"O Come, O Come, Emanuel, and ransom captive Israel..."
It is perhaps the most well-known Advent hymn, one which begins to flood us with the feelings of the coming Christmas season.
But the hymn raises a question. Matthew's Gospel tells us that "Emanuel" means "God is with us" (Mt. 1:23). So in the song we pray, "O come, O come, God who is already with us!" If He is with us, why are we asking Him to come?

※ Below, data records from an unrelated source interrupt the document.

-- ==== Sys2Proof/Decode.lean ====
section
/-! DEFINITION. The instruction words (R35 to R61): what each opcode's word may hold, the decoder and the encoder. -/

namespace Sys2Proof

/-- The instruction lengths that carry the common layout (R35, R39). -/
inductive Form where
  | w64 | w96I | w96E | w128
  deriving DecidableEq, Repr

/-- Which register file a field names: by K (R44), always vector, always uniform. -/
inductive Cls where
  | byK | vec | uni
  deriving DecidableEq, Repr

/-- What a field without a selector holds (R43): nothing (it must be 0), a literal its row's own check reads, `n`
consecutive registers whose first is a multiple of `al`, a predicate, an index register or a handle. -/
inductive FieldKind where
  | zero | lit
  | reg (cls : Cls) (n al : Nat)
  | pred | idx | hnd
  deriving DecidableEq, Repr

/-- What a source field holds under its selector (R44, R45): unread; a field of R43 with selector 00; a vector, uniform
or (if `ind`) indirect operand; a vector or indirect one; a uniform one (selector 01 when K = 0). -/
inductive SrcKind where
  | zero
  | fld (k : FieldKind)
  | src (n al : Nat) (ind : Bool)
  | vecOrInd (n al : Nat)
  | uniOnly (n al : Nat)
  deriving DecidableEq, Repr

/-- Which immediates take the place of b (R48); `must`: bsel has to be 10. -/
inductive ImmKind where
  | no | i16 | i32 | both | must
  deriving DecidableEq, Repr

/-- The operands of an opcode. `disp`: imm32 has a role of its own when bsel is not 10 (R48). -/
structure Shape where
  d : FieldKind := .zero
  a : SrcKind := .zero
  b : SrcKind := .zero
  imm : ImmKind := .no
  c : FieldKind := .zero
  e : FieldKind := .zero
  f : FieldKind := .zero
  disp : Bool := false
  deriving DecidableEq, Repr

/-- A row of the opcode map (R61) with its operands and the check of its modifiers. -/
structure OpSpec where
  op : Nat
  forms : List Form
  k0 : Bool
  k1 : Bool
  hints : Bool
  shape : Shape
  mods : Bool

/-- A register that a field names directly (R47): uniform or vector, and its number. -/
structure RegRef where
  uniform : Bool
  number : Nat
  deriving DecidableEq, Repr

namespace Fields

def form (f : Fields) : Form :=
  match f.ext with
  | .none => .w64
  | .immI _ => .w96I
  | .extE .. => .w96E
  | .full .. => .w128

/-- The slot in bits (R35). -/
def slot (f : Fields) : Nat := match f.ext with | .none => 64 | _ => 128

def imm32 (f : Fields) : BitVec 32 :=
  match f.ext with
  | .immI i => i
  | .full _ _ _ i => i
  | _ => 0

def imm16 (f : Fields) : BitVec 16 := f.b ++ f.c

def xmod (f : Fields) : BitVec 16 :=
  match f.ext with
  | .extE x _ _ => x
  | .full x _ _ _ => x
  | _ => 0

def e (f : Fields) : BitVec 8 :=
  match f.ext with
  | .extE _ _ e => e
  | .full _ _ e _ => e
  | _ => 0

def fh (f : Fields) : BitVec 8 :=
  match f.ext with
  | .extE _ h _ => h
  | .full _ h _ _ => h
  | _ => 0

/-- b is an immediate (R48). -/
def isImm (f : Fields) : Bool := f.bsel == 2

/-- b : c is the immediate of the 64-bit form. -/
def isImm16 (f : Fields) : Bool := f.isImm && (f.form == .w64)

/-- The control byte (R76, R128): field c, and 0 where c carries the low byte of imm16. -/
def ctl (f : Fields) : BitVec 8 := if f.isImm16 then 0 else f.c

/-- Bit `i` of the control byte, of mod and of xmod. -/
def cb (f : Fields) (i : Nat) : Bool := f.ctl.getLsbD i
def mb (f : Fields) (i : Nat) : Bool := f.mod.getLsbD i
def xb (f : Fields) (i : Nat) : Bool := f.xmod.getLsbD i

/-- Bits [hi:lo] of the control byte, of mod and of xmod, as numbers. -/
def cn (f : Fields) (hi lo : Nat) : Nat := (f.ctl.toNat >>> lo) % 2 ^ (hi + 1 - lo)
def mn (f : Fields) (hi lo : Nat) : Nat := (f.mod.toNat >>> lo) % 2 ^ (hi + 1 - lo)
def xn (f : Fields) (hi lo : Nat) : Nat := (f.xmod.toNat >>> lo) % 2 ^ (hi + 1 - lo)

end Fields

/-- Width in bits of a type code of R73 (0 for the reserved codes). -/
def typeWidth : Nat → Nat
  | 0 => 32 | 1 => 32 | 2 => 64 | 3 => 64 | 4 => 16 | 5 => 16 | 6 => 8 | 7 => 8
  | 8 => 6 | 9 => 6 | 10 => 4 | 11 => 4 | 12 => 3 | 13 => 3 | _ => 0

/-- Signed types have even codes (R73). -/
def typeSigned (t : Nat) : Bool := t % 2 == 0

The reason is that when He comes, He changes and transforms us, and because we are free to thwart and slow down that process of change, there is always more changing that we need. God indeed loves us as we are, but He loves us too much to let us remain the way we are. There is more of God that we can receive, more about Him that we can know, more of our old ways that we can cast off, more of the grace of Christ that we can live by. He wants to come to every corner of our world, and transform every aspect of our lives. Though we have received Him before, there are dark corners to which we have not yet invited Him. "O come, O come, God who is with us, come to the places where we have not yet allowed you to transform us. Come and remove the sin we still cling to; come and give us the compassion and virtue we do not yet have!"
There is always more of God to receive. (To have received Him all, one would have to be God.) He comes in manifold ways: through created reality and relationships, through prayer, through suffering, through acts of charity, through Scripture, through the ministers of the Church, through the fellowship of believers, and through the Sacraments. He will come again in glory, on a day we do not know, at the culmination of human history.
We ask Him to come and "ransom captive Israel." He ransoms us personally, and He ransoms us as a society. Praying for His coming, therefore, does not mean simply waiting and looking forward to it. It means preparing for it, and casting aside the obstacles in the way.
One key way that our society needs to prepare for the coming of the One who saves us is to work steadfastly to save one another, and to remove all oppression of the human person. A glaring need here is to restore protection to unborn children. To claim the right to permit the killing of children by abortion is to cease to acknowledge the dominion of the One who comes. It is to refuse to make room for the justice He comes to bring.
The beautiful hymn "O Holy Night" sums it up in the verse that says, "Truly He taught us to love one another; His law is love and His gospel is peace. Chains shall He break, for the slave is our brother, and in His name all oppression shall cease!"